• [Exercise aim]
From the entries below, reproduce exactly the line containing "(s.sched = .emit", the line containing "(∃ n src, i = .segWriteMod n src ∧", and every line in between, with nothing added.

• [Information given]
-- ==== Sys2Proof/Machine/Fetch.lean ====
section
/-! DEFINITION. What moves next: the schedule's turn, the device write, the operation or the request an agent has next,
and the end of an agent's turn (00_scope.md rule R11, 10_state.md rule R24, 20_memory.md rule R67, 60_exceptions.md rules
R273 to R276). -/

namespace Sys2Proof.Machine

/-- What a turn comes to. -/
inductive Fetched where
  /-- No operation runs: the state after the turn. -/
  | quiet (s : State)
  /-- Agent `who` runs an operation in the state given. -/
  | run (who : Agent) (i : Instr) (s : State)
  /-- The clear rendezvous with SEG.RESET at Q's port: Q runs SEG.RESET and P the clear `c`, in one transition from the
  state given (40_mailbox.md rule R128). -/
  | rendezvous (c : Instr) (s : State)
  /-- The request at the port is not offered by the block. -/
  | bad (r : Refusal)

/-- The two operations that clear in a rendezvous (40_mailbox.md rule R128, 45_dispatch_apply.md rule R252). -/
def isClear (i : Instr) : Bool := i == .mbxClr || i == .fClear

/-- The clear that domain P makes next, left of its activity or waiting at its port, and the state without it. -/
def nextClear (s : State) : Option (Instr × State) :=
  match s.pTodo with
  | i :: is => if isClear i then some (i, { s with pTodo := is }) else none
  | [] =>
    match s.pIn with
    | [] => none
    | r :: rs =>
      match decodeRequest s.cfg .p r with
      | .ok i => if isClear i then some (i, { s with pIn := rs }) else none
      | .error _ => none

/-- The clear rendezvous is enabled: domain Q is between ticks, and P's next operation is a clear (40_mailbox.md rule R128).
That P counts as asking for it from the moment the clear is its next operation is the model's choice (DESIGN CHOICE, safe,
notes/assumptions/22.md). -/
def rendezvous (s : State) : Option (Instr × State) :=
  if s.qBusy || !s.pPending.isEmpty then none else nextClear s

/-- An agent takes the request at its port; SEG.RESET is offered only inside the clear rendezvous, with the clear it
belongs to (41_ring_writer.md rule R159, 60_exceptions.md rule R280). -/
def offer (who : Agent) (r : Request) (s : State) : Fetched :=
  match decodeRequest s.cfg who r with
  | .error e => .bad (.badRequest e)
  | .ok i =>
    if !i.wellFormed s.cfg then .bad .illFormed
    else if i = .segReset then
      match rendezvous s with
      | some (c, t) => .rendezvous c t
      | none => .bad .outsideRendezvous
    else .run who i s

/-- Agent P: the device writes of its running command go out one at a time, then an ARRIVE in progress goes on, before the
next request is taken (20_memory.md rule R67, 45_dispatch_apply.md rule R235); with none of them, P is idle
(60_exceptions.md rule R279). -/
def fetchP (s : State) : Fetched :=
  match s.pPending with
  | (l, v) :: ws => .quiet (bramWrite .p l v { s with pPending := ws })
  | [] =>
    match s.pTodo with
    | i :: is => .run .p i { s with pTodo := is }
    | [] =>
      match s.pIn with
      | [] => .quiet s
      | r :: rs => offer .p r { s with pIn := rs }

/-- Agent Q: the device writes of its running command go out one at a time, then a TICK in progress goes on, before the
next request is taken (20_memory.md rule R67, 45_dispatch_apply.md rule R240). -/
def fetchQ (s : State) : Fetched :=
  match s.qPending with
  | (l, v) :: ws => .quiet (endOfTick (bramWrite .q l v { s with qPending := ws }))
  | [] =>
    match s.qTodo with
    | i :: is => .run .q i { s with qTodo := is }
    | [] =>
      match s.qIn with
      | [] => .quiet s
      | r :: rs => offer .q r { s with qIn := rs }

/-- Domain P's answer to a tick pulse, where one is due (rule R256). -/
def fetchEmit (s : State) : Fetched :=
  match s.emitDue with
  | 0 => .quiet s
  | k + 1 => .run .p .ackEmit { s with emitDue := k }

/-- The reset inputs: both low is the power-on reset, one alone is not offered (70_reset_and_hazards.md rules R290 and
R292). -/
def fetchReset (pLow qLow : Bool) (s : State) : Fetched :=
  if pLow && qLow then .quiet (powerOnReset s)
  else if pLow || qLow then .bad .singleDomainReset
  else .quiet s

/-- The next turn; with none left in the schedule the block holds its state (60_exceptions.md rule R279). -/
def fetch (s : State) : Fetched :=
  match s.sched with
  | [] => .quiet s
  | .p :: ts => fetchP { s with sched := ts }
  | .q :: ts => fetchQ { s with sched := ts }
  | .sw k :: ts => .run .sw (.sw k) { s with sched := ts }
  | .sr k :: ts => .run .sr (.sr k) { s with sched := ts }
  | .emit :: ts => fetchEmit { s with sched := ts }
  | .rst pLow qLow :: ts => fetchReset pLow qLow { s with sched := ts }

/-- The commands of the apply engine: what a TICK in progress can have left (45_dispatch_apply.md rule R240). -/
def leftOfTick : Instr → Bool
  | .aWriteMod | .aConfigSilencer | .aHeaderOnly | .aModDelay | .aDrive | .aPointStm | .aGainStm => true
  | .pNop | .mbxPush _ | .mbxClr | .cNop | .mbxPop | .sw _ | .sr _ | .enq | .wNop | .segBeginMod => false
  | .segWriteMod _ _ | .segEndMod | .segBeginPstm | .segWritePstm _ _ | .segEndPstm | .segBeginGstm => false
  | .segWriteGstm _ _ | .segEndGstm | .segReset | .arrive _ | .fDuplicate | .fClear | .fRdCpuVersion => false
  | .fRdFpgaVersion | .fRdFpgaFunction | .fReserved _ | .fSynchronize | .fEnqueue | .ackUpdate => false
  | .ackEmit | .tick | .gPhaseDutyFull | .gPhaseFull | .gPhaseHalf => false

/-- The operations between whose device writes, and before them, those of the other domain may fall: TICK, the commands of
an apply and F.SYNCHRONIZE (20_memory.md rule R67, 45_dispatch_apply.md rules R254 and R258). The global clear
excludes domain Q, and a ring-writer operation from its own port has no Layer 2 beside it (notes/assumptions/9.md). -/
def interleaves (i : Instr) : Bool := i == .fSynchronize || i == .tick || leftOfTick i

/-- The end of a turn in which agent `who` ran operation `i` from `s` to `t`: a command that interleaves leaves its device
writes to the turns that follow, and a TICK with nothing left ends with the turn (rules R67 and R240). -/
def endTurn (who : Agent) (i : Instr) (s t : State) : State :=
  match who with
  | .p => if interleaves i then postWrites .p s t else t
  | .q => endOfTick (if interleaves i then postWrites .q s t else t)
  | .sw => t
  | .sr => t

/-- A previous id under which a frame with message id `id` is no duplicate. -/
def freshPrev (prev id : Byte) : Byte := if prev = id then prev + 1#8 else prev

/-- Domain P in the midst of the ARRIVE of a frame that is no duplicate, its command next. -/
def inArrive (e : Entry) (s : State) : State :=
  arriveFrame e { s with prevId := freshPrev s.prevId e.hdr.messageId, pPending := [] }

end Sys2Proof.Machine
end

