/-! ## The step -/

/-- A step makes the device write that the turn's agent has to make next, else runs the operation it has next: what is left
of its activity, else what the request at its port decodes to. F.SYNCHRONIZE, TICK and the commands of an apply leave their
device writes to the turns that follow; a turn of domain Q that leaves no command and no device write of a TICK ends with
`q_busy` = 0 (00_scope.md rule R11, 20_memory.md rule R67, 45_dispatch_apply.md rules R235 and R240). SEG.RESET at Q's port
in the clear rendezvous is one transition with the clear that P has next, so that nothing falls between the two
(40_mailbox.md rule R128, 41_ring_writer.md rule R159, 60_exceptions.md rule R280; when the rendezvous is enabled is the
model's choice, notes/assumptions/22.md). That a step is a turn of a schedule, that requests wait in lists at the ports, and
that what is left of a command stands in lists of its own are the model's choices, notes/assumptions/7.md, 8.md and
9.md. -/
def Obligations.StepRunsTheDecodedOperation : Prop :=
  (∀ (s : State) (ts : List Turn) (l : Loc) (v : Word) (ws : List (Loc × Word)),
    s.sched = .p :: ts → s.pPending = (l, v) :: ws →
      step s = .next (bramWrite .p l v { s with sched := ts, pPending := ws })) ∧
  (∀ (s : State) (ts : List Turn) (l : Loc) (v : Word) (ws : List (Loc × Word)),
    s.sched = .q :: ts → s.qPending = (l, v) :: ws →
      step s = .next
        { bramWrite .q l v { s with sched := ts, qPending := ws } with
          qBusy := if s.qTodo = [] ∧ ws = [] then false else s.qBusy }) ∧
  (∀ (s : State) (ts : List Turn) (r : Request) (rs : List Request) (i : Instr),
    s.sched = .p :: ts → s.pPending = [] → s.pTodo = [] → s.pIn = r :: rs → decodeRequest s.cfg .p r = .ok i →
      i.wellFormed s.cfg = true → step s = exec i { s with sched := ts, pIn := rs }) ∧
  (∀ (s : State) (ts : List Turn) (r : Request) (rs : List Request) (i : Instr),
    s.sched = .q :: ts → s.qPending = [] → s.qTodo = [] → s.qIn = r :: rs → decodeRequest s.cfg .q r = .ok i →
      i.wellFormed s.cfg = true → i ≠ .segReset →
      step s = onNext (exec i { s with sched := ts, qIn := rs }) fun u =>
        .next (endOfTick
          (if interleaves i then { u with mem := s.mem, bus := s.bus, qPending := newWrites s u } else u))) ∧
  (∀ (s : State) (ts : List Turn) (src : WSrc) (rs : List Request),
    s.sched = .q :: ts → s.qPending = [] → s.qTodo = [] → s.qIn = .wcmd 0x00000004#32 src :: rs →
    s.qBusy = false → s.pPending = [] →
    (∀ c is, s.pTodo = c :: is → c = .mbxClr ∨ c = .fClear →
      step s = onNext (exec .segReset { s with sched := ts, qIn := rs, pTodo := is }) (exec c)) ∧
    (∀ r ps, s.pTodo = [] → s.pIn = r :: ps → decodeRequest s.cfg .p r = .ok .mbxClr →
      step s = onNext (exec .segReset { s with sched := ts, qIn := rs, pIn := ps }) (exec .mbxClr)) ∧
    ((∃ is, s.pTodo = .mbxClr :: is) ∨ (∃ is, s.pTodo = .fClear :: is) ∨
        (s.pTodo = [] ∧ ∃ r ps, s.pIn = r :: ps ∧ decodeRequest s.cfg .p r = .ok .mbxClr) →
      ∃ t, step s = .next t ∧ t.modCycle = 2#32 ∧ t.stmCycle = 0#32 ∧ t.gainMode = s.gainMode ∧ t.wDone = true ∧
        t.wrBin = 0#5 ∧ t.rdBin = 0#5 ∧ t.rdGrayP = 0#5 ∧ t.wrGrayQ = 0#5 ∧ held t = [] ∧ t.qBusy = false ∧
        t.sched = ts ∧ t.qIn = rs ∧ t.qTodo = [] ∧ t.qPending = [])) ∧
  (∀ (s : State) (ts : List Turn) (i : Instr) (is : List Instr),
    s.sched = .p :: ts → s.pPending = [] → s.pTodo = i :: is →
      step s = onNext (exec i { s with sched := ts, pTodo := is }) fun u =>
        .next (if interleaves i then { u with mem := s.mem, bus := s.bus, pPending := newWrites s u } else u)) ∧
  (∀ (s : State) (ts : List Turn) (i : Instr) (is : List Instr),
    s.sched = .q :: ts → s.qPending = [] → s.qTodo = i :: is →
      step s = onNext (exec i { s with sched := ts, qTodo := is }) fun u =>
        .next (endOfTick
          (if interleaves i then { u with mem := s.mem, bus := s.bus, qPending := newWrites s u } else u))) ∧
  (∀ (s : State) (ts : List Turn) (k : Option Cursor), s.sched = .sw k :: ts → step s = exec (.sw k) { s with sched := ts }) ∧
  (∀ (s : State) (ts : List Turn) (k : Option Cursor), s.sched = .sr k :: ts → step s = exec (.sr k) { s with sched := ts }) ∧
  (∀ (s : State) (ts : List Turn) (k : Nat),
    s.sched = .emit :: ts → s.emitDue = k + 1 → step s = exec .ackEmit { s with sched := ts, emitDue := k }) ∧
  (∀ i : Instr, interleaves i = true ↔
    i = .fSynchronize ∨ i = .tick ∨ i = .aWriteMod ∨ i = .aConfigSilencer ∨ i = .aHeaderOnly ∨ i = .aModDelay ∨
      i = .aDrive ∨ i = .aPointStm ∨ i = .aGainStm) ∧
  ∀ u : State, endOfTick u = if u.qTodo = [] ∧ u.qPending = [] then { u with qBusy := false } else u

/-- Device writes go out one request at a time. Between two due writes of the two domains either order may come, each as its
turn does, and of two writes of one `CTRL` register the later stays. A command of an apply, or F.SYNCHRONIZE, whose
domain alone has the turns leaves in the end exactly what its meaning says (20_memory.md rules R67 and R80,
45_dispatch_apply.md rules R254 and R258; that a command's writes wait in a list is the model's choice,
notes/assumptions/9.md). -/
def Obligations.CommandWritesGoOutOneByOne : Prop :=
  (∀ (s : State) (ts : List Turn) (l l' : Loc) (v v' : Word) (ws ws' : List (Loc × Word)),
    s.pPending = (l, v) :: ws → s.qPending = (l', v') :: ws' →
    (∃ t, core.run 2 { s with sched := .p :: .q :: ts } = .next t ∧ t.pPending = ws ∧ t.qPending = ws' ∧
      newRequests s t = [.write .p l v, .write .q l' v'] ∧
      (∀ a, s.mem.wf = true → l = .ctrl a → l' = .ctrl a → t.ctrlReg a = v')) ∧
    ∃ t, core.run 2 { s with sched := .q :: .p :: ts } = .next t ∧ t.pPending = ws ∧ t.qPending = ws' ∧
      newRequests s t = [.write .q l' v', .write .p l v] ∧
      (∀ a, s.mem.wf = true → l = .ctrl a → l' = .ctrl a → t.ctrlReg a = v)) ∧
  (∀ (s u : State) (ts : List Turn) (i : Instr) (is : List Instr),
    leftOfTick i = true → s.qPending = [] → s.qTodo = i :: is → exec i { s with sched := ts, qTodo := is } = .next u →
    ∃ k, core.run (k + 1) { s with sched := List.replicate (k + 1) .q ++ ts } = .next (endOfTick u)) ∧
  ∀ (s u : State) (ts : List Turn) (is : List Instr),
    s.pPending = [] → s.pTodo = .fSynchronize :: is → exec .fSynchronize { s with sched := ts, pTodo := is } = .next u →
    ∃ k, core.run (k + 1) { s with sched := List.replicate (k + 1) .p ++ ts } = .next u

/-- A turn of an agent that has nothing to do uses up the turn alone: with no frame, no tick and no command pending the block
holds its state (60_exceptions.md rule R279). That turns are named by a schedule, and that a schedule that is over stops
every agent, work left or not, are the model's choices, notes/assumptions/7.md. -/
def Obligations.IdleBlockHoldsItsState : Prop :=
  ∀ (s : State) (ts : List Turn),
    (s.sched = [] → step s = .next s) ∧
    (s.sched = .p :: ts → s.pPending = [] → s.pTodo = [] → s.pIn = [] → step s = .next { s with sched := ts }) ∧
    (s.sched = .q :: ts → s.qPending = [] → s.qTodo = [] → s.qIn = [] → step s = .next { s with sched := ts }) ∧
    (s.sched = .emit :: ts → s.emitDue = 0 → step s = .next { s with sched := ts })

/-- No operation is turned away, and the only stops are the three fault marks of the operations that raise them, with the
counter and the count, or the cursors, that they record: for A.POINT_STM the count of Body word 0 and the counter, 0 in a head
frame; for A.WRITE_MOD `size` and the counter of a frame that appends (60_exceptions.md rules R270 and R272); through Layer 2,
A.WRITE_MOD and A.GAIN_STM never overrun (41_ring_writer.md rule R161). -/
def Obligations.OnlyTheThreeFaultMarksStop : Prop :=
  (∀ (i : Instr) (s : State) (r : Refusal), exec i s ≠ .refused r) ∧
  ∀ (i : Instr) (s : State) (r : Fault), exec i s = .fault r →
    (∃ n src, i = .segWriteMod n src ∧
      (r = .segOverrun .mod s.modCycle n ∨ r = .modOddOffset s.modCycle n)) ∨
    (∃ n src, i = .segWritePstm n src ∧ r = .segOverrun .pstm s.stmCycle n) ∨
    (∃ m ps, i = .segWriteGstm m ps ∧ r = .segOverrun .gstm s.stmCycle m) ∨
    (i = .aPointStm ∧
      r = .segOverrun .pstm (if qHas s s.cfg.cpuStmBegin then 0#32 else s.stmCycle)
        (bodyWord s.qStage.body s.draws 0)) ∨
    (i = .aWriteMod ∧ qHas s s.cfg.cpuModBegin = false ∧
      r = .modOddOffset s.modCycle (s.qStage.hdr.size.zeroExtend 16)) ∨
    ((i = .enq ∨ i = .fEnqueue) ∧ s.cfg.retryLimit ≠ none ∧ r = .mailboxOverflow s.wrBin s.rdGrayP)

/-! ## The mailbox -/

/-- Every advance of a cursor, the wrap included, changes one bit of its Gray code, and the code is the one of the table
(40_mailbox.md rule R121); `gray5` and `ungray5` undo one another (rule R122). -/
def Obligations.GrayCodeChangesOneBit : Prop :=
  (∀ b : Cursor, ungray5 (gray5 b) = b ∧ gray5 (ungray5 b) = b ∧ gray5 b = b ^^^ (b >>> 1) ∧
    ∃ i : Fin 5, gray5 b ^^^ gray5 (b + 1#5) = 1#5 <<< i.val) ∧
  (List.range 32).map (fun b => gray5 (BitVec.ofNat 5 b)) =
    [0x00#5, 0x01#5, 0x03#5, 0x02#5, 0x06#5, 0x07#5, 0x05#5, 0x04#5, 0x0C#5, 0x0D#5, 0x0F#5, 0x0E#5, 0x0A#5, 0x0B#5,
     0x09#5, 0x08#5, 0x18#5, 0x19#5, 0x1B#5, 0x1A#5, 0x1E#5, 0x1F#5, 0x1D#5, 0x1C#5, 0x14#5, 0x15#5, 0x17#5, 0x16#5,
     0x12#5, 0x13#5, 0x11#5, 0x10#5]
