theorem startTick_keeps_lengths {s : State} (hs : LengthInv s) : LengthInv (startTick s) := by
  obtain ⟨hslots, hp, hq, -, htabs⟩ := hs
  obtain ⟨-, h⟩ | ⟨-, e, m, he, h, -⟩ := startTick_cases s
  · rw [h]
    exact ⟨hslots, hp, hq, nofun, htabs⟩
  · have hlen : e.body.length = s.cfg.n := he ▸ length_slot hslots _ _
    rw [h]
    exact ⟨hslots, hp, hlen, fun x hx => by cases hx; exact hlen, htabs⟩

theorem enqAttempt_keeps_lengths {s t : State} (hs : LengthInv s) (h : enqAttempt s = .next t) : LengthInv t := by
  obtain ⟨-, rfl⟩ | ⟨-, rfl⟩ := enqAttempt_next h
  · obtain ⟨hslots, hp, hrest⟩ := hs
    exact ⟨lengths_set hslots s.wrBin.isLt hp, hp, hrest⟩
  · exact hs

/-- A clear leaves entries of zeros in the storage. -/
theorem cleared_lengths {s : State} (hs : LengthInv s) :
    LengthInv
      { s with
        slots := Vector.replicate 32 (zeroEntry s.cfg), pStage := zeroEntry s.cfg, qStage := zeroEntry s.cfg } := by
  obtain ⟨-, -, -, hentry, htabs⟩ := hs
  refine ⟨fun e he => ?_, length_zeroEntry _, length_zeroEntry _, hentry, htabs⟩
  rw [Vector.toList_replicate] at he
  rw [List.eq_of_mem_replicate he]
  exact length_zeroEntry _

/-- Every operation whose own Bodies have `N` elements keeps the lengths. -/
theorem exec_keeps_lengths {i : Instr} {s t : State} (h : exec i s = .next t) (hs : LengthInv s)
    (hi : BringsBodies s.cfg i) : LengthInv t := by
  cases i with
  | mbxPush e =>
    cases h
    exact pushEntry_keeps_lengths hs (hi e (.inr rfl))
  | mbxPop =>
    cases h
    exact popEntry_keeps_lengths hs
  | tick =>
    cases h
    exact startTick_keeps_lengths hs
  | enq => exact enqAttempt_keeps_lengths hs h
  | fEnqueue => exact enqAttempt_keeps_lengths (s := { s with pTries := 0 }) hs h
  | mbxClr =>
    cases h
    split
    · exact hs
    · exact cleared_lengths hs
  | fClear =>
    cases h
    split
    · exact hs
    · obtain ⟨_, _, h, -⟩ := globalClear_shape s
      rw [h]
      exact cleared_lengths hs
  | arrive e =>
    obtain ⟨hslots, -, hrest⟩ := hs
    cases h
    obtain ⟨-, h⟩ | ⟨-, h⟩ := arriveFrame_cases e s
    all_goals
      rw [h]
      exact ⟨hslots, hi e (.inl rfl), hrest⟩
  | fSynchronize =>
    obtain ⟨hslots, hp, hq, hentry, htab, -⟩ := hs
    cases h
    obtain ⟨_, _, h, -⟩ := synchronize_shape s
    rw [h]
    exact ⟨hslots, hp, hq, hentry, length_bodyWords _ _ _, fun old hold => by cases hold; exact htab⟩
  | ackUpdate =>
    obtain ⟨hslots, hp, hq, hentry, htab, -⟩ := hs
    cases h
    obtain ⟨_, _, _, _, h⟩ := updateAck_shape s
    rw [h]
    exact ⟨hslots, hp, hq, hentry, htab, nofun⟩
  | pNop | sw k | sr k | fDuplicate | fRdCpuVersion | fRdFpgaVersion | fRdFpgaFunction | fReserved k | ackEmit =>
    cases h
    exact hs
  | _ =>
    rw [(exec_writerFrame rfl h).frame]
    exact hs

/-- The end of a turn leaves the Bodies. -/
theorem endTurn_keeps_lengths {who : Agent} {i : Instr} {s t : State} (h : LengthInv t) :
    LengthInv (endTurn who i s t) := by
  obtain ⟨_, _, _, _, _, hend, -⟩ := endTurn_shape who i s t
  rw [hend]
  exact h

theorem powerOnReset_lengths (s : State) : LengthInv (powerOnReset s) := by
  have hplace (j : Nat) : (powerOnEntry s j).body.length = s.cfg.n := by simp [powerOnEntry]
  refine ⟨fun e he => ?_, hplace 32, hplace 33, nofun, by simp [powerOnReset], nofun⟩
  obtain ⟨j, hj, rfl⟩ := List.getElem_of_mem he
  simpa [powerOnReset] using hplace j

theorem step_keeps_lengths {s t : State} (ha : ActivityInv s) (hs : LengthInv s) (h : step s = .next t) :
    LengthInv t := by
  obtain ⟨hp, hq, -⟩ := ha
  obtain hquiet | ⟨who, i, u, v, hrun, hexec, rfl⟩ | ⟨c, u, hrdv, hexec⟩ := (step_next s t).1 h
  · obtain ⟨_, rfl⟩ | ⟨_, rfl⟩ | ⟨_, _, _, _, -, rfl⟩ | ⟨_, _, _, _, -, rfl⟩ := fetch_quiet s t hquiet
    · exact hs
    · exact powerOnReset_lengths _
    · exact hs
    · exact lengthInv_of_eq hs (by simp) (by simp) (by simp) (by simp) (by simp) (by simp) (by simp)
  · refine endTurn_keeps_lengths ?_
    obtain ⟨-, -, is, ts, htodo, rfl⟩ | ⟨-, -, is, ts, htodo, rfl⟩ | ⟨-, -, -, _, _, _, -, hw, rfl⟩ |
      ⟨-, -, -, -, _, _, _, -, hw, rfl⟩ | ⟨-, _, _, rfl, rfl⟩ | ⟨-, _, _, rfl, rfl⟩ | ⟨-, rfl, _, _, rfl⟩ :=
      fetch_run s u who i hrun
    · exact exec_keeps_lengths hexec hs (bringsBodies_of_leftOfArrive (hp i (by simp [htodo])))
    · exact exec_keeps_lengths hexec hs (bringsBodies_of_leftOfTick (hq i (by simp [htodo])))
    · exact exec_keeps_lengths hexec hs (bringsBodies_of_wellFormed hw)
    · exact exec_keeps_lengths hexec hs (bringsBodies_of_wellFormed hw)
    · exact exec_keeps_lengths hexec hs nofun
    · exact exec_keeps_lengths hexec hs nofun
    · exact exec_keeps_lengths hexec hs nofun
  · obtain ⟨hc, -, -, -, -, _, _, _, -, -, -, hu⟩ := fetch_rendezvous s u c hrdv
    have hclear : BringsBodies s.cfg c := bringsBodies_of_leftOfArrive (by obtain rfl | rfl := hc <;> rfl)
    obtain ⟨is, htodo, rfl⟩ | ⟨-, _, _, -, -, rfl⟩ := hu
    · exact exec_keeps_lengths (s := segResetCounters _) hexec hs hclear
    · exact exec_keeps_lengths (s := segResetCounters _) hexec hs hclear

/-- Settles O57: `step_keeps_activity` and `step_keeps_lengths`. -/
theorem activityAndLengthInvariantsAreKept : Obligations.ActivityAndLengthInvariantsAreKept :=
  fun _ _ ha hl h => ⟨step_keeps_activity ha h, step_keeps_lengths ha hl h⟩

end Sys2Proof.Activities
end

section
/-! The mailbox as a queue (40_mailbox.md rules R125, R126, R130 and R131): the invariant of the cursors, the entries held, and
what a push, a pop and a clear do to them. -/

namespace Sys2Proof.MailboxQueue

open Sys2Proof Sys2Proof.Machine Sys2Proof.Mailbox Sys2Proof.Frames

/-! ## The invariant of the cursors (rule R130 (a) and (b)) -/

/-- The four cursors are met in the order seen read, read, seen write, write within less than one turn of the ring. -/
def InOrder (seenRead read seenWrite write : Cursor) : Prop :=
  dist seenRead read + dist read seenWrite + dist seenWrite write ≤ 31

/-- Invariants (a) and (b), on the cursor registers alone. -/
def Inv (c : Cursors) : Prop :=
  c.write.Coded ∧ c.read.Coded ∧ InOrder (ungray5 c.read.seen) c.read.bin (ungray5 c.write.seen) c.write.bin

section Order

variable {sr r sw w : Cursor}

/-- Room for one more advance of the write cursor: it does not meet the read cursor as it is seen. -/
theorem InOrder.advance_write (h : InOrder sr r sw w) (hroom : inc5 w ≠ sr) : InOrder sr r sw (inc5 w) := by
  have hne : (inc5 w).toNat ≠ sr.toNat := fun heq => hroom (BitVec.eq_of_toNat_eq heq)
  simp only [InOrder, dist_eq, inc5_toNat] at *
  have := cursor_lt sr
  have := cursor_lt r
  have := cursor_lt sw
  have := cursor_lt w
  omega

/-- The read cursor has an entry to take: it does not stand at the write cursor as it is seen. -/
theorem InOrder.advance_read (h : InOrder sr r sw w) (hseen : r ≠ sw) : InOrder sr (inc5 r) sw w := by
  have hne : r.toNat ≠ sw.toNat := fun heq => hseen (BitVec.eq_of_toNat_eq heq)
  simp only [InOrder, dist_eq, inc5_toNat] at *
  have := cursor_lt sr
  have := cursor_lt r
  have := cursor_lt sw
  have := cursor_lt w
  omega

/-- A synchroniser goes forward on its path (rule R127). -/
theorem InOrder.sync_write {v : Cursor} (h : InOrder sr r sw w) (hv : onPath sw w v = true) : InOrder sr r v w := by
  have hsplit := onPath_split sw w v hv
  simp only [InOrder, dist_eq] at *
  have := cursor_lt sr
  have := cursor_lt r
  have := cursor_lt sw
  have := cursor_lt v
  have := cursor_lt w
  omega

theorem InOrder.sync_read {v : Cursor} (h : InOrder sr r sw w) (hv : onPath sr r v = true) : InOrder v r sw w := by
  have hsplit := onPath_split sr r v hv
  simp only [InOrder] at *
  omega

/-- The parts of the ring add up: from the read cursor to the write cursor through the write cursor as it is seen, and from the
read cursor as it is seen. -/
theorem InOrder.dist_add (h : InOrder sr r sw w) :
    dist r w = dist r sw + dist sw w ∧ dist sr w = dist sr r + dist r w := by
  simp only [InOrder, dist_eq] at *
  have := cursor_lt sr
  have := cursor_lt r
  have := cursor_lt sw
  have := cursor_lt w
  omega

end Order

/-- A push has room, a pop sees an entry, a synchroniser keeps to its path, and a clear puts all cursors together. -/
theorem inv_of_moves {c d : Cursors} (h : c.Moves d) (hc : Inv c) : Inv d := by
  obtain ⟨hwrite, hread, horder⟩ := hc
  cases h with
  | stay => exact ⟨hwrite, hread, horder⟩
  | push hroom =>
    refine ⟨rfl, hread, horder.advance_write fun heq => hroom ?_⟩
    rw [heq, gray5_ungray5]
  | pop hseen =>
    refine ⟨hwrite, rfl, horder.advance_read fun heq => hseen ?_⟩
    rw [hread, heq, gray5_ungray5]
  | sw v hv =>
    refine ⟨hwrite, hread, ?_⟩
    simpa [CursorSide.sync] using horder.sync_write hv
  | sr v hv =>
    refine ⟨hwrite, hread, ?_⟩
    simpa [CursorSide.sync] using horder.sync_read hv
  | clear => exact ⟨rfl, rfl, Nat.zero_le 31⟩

• [The completed task]
    (s.sched = .emit :: ts → s.emitDue = 0 → step s = .next { s with sched := ts })

/-- No operation is turned away, and the only stops are the three fault marks of the operations that raise them, with the
counter and the count, or the cursors, that they record: for A.POINT_STM the count of Body word 0 and the counter, 0 in a head
frame; for A.WRITE_MOD `size` and the counter of a frame that appends (60_exceptions.md rules R270 and R272); through Layer 2,
A.WRITE_MOD and A.GAIN_STM never overrun (41_ring_writer.md rule R161). -/
def Obligations.OnlyTheThreeFaultMarksStop : Prop :=
  (∀ (i : Instr) (s : State) (r : Refusal), exec i s ≠ .refused r) ∧
  ∀ (i : Instr) (s : State) (r : Fault), exec i s = .fault r →
    (∃ n src, i = .segWriteMod n src ∧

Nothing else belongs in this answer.